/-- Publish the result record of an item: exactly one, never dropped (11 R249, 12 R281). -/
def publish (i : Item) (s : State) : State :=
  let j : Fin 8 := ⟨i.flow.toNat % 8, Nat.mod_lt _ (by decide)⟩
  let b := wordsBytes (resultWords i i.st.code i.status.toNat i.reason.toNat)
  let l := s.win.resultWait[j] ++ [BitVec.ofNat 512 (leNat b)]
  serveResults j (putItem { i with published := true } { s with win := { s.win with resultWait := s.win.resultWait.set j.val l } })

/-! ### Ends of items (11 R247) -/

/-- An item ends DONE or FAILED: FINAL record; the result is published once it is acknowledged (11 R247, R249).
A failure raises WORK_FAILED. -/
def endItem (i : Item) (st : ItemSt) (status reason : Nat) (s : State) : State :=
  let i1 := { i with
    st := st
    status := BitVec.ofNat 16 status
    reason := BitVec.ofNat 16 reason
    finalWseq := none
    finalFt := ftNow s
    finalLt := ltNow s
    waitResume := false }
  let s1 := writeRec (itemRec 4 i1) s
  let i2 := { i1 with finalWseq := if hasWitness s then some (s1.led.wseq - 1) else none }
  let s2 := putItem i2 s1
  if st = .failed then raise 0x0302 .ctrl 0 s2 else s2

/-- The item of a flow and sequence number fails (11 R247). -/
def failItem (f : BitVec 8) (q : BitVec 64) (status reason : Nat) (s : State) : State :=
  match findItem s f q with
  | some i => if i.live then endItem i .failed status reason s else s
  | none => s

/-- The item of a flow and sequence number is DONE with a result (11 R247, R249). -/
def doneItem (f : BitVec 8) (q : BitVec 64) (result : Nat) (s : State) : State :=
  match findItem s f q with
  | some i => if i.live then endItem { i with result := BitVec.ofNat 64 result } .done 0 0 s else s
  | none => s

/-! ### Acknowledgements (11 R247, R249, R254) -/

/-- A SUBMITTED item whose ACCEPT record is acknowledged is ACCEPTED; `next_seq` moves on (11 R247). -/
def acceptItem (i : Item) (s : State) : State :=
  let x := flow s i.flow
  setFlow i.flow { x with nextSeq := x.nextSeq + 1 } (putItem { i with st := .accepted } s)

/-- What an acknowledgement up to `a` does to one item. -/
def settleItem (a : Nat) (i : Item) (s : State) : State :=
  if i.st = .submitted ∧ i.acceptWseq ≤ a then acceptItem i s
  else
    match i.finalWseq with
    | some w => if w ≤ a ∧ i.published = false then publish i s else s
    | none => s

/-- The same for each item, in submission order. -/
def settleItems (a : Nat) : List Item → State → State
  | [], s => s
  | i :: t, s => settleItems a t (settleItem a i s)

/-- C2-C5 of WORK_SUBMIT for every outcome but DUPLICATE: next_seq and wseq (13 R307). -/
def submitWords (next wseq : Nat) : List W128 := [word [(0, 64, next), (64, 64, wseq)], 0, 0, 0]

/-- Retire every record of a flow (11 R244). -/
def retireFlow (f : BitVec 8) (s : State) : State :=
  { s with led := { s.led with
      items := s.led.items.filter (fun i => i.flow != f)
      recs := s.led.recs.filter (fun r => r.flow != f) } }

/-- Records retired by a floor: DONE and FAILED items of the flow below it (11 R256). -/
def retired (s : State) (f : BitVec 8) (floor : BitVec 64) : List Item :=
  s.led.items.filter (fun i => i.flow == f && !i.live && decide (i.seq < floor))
--
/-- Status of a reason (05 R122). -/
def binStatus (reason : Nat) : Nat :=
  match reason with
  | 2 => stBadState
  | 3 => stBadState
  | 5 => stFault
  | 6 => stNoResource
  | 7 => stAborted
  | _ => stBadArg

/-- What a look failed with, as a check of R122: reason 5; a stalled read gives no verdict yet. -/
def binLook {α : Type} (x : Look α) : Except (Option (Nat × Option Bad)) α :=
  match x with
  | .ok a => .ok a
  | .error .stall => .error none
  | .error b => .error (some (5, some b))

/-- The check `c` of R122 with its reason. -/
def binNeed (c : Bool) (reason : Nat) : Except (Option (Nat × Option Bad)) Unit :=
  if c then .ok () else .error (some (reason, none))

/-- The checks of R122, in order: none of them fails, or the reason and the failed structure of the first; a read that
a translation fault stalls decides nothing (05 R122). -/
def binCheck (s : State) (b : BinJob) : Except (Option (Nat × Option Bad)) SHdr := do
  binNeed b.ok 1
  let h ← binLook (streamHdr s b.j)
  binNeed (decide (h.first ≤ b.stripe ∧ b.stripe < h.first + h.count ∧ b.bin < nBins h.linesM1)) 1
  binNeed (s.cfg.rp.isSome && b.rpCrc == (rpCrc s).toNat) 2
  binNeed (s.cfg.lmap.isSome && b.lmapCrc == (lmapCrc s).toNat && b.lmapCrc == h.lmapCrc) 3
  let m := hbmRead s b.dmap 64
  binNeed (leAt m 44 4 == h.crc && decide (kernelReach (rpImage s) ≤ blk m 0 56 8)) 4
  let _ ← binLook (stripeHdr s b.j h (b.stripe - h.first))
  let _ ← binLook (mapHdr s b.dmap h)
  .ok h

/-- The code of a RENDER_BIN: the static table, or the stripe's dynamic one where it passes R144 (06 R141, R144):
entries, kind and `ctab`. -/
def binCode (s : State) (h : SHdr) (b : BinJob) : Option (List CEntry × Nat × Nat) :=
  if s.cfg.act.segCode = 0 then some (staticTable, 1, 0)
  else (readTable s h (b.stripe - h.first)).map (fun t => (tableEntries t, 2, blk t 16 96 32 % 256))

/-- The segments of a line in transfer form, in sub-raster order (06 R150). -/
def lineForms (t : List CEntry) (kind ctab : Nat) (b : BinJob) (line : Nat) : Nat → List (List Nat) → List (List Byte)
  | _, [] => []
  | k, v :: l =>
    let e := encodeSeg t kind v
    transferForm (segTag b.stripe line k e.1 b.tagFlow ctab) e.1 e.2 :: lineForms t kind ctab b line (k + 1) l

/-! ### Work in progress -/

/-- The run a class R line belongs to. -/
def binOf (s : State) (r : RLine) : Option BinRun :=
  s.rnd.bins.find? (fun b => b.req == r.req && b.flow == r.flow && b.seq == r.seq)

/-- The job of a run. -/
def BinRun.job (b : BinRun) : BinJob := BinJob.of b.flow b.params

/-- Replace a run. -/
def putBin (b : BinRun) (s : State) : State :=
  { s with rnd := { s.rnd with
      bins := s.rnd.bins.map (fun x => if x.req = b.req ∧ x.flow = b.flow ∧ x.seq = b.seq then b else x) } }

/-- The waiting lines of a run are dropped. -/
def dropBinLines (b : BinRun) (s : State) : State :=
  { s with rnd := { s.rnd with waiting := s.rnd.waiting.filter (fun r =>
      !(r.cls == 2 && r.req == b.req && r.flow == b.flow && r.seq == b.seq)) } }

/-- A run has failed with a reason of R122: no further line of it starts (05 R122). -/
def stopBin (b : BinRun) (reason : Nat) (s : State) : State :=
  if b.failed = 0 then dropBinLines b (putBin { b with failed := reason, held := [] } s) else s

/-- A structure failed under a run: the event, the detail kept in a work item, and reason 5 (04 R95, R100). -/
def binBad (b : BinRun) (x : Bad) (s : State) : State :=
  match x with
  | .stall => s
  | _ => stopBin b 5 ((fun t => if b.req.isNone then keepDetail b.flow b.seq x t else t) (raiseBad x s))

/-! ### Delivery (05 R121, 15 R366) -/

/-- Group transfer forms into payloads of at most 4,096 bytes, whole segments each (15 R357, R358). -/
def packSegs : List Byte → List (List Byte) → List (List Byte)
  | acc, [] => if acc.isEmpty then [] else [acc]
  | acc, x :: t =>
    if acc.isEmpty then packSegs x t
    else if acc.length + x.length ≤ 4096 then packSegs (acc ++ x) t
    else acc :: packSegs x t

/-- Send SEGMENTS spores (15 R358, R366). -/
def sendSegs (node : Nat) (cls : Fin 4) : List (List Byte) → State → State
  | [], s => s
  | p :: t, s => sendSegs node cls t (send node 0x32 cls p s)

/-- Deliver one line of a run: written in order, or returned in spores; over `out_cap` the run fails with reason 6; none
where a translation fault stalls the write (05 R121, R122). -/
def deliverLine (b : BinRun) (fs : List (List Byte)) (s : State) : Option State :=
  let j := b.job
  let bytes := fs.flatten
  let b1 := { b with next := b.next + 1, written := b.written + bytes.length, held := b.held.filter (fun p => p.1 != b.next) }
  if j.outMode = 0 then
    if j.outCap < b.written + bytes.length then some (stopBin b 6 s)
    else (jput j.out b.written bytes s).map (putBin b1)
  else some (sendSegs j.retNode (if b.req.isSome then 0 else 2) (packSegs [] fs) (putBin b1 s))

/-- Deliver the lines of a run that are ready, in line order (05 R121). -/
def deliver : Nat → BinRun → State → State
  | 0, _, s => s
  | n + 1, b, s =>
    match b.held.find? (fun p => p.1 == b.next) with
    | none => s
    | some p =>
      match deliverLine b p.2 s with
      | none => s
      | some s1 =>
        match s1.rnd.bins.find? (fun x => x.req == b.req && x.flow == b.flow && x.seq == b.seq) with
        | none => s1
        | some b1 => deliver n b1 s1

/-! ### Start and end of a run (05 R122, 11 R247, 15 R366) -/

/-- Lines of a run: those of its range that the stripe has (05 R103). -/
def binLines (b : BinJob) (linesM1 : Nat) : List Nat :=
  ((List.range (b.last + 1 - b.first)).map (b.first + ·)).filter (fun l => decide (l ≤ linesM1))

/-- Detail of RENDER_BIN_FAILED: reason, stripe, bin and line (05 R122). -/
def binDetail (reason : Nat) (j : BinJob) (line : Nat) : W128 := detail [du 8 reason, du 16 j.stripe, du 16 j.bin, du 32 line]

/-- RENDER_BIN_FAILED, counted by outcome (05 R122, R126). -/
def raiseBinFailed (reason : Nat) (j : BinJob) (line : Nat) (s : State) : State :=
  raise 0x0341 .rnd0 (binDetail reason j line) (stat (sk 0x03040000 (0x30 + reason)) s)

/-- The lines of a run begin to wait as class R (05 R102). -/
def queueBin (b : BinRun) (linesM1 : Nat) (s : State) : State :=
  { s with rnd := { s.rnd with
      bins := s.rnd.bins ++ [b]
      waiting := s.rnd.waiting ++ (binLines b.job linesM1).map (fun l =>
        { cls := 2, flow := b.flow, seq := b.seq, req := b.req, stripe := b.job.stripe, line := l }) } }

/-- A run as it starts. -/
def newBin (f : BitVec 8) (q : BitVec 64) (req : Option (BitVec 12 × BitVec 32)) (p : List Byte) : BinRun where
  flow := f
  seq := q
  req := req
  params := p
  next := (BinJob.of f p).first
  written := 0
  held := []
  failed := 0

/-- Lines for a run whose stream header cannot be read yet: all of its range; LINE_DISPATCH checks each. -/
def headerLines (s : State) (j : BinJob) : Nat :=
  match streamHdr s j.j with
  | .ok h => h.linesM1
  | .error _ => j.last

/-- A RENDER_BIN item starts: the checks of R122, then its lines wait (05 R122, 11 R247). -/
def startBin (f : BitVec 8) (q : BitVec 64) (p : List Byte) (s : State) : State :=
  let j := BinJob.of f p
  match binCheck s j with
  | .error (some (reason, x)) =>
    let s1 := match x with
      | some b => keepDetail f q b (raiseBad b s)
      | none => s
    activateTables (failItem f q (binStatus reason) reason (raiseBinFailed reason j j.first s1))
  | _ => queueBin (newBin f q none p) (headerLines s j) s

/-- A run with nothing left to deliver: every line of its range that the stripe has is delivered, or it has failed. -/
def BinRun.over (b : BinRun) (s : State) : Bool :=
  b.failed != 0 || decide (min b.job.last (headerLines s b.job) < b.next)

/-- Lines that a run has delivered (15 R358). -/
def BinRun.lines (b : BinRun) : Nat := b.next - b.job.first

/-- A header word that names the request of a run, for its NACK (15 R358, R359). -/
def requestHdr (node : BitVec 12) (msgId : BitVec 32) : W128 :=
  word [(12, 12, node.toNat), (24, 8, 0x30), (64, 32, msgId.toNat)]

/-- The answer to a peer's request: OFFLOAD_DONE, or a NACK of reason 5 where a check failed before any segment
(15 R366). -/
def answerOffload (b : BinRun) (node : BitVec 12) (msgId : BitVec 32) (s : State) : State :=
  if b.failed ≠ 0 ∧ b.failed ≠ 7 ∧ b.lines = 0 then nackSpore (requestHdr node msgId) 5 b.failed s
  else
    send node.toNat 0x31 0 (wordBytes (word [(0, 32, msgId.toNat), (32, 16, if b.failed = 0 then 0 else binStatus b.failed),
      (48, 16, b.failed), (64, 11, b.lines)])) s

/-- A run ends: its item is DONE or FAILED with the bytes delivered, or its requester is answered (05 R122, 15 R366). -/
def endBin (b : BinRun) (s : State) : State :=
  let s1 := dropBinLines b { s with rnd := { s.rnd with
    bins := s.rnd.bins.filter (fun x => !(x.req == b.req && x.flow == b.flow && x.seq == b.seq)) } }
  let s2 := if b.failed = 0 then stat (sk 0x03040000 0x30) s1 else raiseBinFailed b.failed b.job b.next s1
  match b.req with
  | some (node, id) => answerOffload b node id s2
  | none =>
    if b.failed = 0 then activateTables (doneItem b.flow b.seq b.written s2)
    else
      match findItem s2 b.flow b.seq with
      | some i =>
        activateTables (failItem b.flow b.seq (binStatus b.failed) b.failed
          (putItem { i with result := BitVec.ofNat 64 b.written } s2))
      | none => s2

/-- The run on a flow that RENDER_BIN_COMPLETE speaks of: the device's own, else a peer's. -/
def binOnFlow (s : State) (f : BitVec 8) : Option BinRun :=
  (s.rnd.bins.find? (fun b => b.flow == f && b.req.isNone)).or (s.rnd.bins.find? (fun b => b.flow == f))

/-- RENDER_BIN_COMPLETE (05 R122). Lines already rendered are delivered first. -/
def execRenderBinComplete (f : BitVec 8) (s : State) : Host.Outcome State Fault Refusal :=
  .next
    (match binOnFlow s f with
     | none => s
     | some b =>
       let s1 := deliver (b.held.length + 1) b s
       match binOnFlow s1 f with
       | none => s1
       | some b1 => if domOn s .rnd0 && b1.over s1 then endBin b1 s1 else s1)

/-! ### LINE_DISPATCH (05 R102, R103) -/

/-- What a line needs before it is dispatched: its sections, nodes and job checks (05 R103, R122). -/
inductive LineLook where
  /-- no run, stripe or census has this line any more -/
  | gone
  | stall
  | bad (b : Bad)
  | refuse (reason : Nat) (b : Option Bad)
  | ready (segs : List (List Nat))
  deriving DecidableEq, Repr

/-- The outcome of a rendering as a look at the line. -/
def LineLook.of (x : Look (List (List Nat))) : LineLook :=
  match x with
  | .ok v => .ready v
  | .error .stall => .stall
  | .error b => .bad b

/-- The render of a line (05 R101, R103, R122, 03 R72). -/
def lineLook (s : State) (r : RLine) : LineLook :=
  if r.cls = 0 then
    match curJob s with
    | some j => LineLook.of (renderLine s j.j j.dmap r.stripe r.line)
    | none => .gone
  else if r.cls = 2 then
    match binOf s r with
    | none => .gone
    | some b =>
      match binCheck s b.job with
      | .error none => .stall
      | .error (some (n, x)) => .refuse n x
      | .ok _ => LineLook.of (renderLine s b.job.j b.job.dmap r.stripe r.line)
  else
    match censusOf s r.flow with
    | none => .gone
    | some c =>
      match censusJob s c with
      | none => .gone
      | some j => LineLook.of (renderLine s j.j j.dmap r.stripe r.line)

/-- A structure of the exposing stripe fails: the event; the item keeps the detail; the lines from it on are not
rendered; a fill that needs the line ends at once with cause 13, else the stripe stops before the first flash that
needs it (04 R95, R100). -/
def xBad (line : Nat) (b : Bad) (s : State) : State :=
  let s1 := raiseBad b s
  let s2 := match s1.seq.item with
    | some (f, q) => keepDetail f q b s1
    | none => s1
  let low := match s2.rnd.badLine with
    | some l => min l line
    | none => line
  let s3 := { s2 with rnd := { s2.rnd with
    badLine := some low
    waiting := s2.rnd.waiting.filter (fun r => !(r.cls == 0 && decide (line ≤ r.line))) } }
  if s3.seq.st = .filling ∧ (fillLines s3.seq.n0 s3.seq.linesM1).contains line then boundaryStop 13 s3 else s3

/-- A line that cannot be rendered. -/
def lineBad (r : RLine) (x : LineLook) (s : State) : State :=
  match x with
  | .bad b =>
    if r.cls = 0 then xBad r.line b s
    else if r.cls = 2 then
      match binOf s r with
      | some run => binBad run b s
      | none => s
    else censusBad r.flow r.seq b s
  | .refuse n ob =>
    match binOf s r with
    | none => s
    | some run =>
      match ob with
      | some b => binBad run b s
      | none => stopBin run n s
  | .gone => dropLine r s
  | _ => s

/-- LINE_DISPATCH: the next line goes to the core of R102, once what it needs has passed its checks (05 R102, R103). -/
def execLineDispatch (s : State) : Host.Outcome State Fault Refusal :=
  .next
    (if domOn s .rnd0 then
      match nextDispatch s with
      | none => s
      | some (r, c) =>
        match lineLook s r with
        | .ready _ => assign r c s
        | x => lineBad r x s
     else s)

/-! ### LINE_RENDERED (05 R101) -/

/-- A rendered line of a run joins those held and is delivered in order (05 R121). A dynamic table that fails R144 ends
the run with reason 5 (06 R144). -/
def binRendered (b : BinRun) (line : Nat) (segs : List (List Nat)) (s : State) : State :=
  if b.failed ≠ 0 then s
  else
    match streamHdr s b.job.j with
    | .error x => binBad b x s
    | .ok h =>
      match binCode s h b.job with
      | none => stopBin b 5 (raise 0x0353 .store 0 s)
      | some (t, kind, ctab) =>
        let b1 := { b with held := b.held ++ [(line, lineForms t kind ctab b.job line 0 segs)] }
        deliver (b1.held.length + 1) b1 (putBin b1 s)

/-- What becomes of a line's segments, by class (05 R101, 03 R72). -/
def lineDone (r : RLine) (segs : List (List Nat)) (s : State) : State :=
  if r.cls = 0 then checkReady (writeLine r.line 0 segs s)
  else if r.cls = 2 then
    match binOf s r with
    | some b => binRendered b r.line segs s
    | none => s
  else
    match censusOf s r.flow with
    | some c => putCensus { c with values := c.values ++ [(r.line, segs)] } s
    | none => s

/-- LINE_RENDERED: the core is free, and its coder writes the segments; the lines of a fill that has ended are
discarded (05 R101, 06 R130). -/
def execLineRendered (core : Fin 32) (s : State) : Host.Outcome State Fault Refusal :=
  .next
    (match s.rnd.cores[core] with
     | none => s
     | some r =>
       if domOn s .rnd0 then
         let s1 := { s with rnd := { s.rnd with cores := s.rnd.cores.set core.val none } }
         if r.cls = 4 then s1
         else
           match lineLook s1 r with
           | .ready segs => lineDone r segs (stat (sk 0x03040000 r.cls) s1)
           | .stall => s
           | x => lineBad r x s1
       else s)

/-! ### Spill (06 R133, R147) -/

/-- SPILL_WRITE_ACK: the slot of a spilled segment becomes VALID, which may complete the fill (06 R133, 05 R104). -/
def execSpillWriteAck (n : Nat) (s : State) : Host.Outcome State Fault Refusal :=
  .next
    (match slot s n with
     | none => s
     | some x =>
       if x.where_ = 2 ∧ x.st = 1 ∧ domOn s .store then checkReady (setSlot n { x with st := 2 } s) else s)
* * *
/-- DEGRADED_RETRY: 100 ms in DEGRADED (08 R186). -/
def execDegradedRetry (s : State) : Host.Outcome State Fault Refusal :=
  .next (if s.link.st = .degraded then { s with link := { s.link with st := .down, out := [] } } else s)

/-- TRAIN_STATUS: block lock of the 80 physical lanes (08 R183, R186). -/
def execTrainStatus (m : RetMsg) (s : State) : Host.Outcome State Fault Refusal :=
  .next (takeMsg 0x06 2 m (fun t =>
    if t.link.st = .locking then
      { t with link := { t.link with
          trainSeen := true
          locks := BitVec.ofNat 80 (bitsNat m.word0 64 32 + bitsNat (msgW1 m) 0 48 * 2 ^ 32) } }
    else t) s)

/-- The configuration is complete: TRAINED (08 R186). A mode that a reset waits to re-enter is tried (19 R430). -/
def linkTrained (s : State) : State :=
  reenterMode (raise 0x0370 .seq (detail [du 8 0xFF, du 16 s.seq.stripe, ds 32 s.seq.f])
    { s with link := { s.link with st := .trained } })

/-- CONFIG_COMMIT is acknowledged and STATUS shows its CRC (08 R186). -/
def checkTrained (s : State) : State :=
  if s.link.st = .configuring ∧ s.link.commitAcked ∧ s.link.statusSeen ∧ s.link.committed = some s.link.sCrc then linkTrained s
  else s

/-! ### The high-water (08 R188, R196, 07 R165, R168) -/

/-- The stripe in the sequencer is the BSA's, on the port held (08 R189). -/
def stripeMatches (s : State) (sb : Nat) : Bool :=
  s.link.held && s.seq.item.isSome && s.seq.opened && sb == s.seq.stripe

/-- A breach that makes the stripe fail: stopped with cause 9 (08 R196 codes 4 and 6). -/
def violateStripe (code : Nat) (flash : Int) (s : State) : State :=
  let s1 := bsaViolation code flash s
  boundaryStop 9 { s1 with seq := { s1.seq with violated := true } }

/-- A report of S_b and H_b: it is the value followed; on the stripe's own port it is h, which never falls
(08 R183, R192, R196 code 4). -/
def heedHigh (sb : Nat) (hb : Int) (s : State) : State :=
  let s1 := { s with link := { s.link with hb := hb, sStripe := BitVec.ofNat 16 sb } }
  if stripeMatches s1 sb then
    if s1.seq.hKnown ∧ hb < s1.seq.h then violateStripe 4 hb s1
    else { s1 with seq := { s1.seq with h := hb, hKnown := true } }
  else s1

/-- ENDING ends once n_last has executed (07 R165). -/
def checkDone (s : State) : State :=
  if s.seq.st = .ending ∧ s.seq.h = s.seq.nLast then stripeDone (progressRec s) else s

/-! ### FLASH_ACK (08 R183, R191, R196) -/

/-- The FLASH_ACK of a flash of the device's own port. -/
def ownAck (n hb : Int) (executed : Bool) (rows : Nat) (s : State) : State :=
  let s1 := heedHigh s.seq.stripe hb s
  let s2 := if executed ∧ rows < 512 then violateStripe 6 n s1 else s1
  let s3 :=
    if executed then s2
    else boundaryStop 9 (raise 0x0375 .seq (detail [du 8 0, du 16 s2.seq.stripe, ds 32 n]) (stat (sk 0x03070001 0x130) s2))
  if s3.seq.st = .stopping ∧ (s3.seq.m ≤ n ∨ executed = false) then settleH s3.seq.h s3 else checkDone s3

■ About this task ■
Reproduce, word for word and in full, only the lines above that start at the line with "def lineForms (t" and run through the line with "transferForm (segTag b.stripe", both ends included.

■ Task answer ■
def lineForms (t : List CEntry) (kind ctab : Nat) (b : BinJob) (line : Nat) : Nat → List (List Nat) → List (List Byte)
  | _, [] => []
  | k, v :: l =>
    let e := encodeSeg t kind v
    transferForm (segTag b.stripe line k e.1 b.tagFlow ctab) e.1 e.2 :: lineForms t kind ctab b line (k + 1) l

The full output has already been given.